The fiscal math also draws skepticism. Experts note that the ₩2.8 billion earmarked for 2025 barely covers entry-level GPU infrastructure, let alone secure data-pipeline architecture or external audits. The ordinance forecasts city-wide expansion by 2027 but allocates no operational budget for red-teaming, privacy reviews or model explainability protocols. In essence, the city is budgeting for tools but not for trust.
This bill, unlike the industrial strategy, comes with a cost estimate—but not with the checks and balances that give public AI legitimacy. If passed in current form, it risks institutionalizing a form of “policy-by-interface,” where sleek front-ends mask unaccountable back-ends. Before any rollout, Busan must amend the ordinance to define legal responsibilities, fund audit and compliance mechanisms, and codify citizen rights to human oversight.
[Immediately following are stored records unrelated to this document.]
theorem State.marginTest_ok {s0 : State} {E W : Nat} {s failing} (hE : sub 4610 E = true) (hW : sub 7729075046034516689390703781863974688597854659412869997314470502903038284579120849072387533163845155924927232063004354354730157322085975311485817346934161497393961629646848 W = true) (h : Ok E W s0 s) :
    Ok E W s0 (State.marginTest s failing) := by
  unfold State.marginTest
  repeat' first
    | exact sub_trans rfl hE | exact sub_trans rfl hW | exact sub_bit hW rfl | with_reducible first | assumption | apply State.off_ok | apply State.raiseMgt_ok | apply State.journal_ok | apply ws_f_MGT_STATUS_MARGIN_DUE
    | intro _
    | dsimp only
    | with_reducible apply ok_ite
    | ((with_reducible apply ok_mk) <;> first | exact Or.inr (sub_bit hE rfl) | exact Or.inr (Or.inr (sub_bit hE rfl)) | with_reducible first | exact Or.inl rfl | exact rfl | exact Or.inr (Or.inl rfl) | assumption | apply ok_ite | apply State.off_ok | apply State.raiseMgt_ok | apply State.journal_ok | apply ws_f_MGT_STATUS_MARGIN_DUE)
    | split

theorem execSramMarginTest_ok {s0 : State} {E W : Nat} {failing s} (hE : sub 2473901162438 E = true) (hW : sub allSlots W = true) (h : Ok E W s0 s) :
    OkOut E W s0 (execSramMarginTest failing s) := by
  unfold execSramMarginTest
  repeat' first
    | exact sub_trans rfl hE | exact sub_trans rfl hW | exact sub_bit hW rfl | with_reducible first | assumption | apply okOut_next | apply okOut_fault | apply State.marginTest_ok | apply State.dutyRan_ok | apply State.ledgerAsk_ok | refine State.ledgerAsk_ok' ?_ ?_ ?_ (by assumption) | apply State.endEntry_ok | apply State.on_ok | apply ws_f_MGT_STATUS_MARGIN_DUE
    | intro _
    | dsimp only
    | with_reducible apply ok_ite
    | split

theorem execLedgerList_ok {s0 : State} {E W : Nat} {n seq first s} (hE : sub 2473901162438 E = true) (hW : sub allSlots W = true) (h : Ok E W s0 s) :
    OkOut E W s0 (execLedgerList n seq first s) := by
  unfold execLedgerList
  repeat' first
    | exact sub_trans rfl hE | exact sub_trans rfl hW | exact sub_bit hW rfl | with_reducible first | assumption | apply okOut_next | apply okOut_fault | apply State.sendMessage_ok
    | intro _
    | dsimp only
    | with_reducible apply ok_ite
    | split

theorem wrMbCtl_ok {s0 : State} {E W : Nat} {n v s} (hE : sub 2473901162438 E = true) (hW : sub allSlots W = true) (h : Ok E W s0 s) :
    Ok E W s0 (wrMbCtl n v s) := by
  unfold wrMbCtl
  repeat' first
    | exact sub_trans rfl hE | exact sub_trans rfl hW | exact sub_bit hW rfl | with_reducible first | assumption | apply State.when_ok | apply State.off_ok | apply State.mailboxGo_ok | apply ws_f_MGT_OD_MB_CTL_DONE
    | intro _
    | dsimp only
    | with_reducible apply ok_ite
    | split

theorem execCalendarSet_ok {s0 : State} {E W : Nat} {s} (hE : sub 4608 E = true) (hW : sub 0 W = true) (h : Ok E W s0 s) :
    OkOut E W s0 (execCalendarSet s) := by
  unfold execCalendarSet
  repeat' first
    | exact sub_trans rfl hE | exact sub_trans rfl hW | exact sub_bit hW rfl | with_reducible first | assumption | apply okOut_next | apply okOut_fault | apply State.dutyRan_ok | apply State.journal_ok | apply State.when_ok | apply State.raiseMgt_ok
    | intro _
    | dsimp only
    | with_reducible apply ok_ite
    | ((with_reducible apply ok_mk) <;> first | exact Or.inr (sub_bit hE rfl) | exact Or.inr (Or.inr (sub_bit hE rfl)) | with_reducible first | exact Or.inl rfl | exact rfl | exact Or.inr (Or.inl rfl) | assumption | apply ok_ite | apply State.dutyRan_ok | apply State.journal_ok | apply State.when_ok | apply State.raiseMgt_ok)
    | split

theorem execImageStage_ok {s0 : State} {E W : Nat} {n x s} (hE : sub 2473901162438 E = true) (hW : sub allSlots W = true) (h : Ok E W s0 s) :
    OkOut E W s0 (execImageStage n x s) := by
  unfold execImageStage
  repeat' first
    | exact sub_trans rfl hE | exact sub_trans rfl hW | exact sub_bit hW rfl | with_reducible first | assumption | apply okOut_next | apply okOut_fault | apply State.completeMessage_ok
    | intro _
    | dsimp only
    | with_reducible apply ok_ite
    | split

theorem execLifeRead_ok {s0 : State} {E W : Nat} {n seq first s} (hE : sub 2473901162438 E = true) (hW : sub allSlots W = true) (h : Ok E W s0 s) :
    OkOut E W s0 (execLifeRead n seq first s) := by
  unfold execLifeRead
  repeat' first
    | exact sub_trans rfl hE | exact sub_trans rfl hW | exact sub_bit hW rfl | with_reducible first | assumption | apply okOut_next | apply okOut_fault | apply State.sendMessage_ok
    | intro _
    | dsimp only
    | with_reducible apply ok_ite
    | split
Global Standards, Local Gaps
Across the globe, cities that automate first legislate first. Brussels spent five years arguing over the EU AI Act before it finally took effect in 2024, making a “conformity assessment” mandatory for any system that might deny welfare, parole or credit. Singapore’s government went live with its AI Verify test suite in 2023, but only after it had written procurement rules that dock a vendor’s score—and its chance of winning a contract—if the model fails bias or safety checks. The Dutch city of Amsterdam began listing every municipal algorithm in a public registry back in 2021; residents can now look up the data set, purpose and oversight official for anything from parking fines to child-care subsidies. In each case, the chronology was deliberate: statute, budget, watchdog, then code.
Busan has flipped the usual playbook. The mayor’s trillion-won “AI Comprehensive Strategy” debuted with fireworks and slick mock-ups, yet the only binding guidance in force remains a four-page memo instructing civil servants not to paste personal data into ChatGPT. The enabling “AI Administration Ordinance” is still stuck in draft form and has never reached the council floor, while the city’s entire governance blueprint sits with a single consultancy given just 150 days and a modest budget to write it. Even the plan’s physical backbone—a high-performance GPU cluster—appears nowhere in the current budget and nowhere in the draft framework for next year. In effect, Busan is sprinting toward algorithmic decision-making with no statute to guarantee appeals, no line-item to fund hardware, and no watchdog to keep the code in check.
That vacuum is already eroding trust. If a welfare-screening model flags a household for benefit denial next year, the claimant will have no statutory right to a human review. Transport planners cannot sign cloud-computing contracts because the money is locked behind an ordinance that does not yet exist. And logistics giants bound by EU or Singapore transparency rules are reluctant to plug their data into a platform that promises less disclosure at home than it demands abroad.
Three moves could still close the gap before the first pilot goes live. City Hall must push the AI Administration Ordinance through the September 2025 council session, spelling out risk tiers, audit requirements and a guaranteed human override. It needs to bundle the ordinance with a dedicated “AI Oversight and Infrastructure Fund” in the 2026 budget—enough to finance an initial 200-GPU cluster, external red-team audits and a standing ethics unit. And it should commit to launching a public Algorithm Registry by the first quarter of 2026, publishing model cards, training-data sources and audit reports for every system that touches welfare or transport.
Until those guard-rails are in place, Busan’s grand AI narrative remains a ship drawn on the whiteboard: sleek, ambitious—and missing the ballast that keeps real vessels upright once they leave the slipway.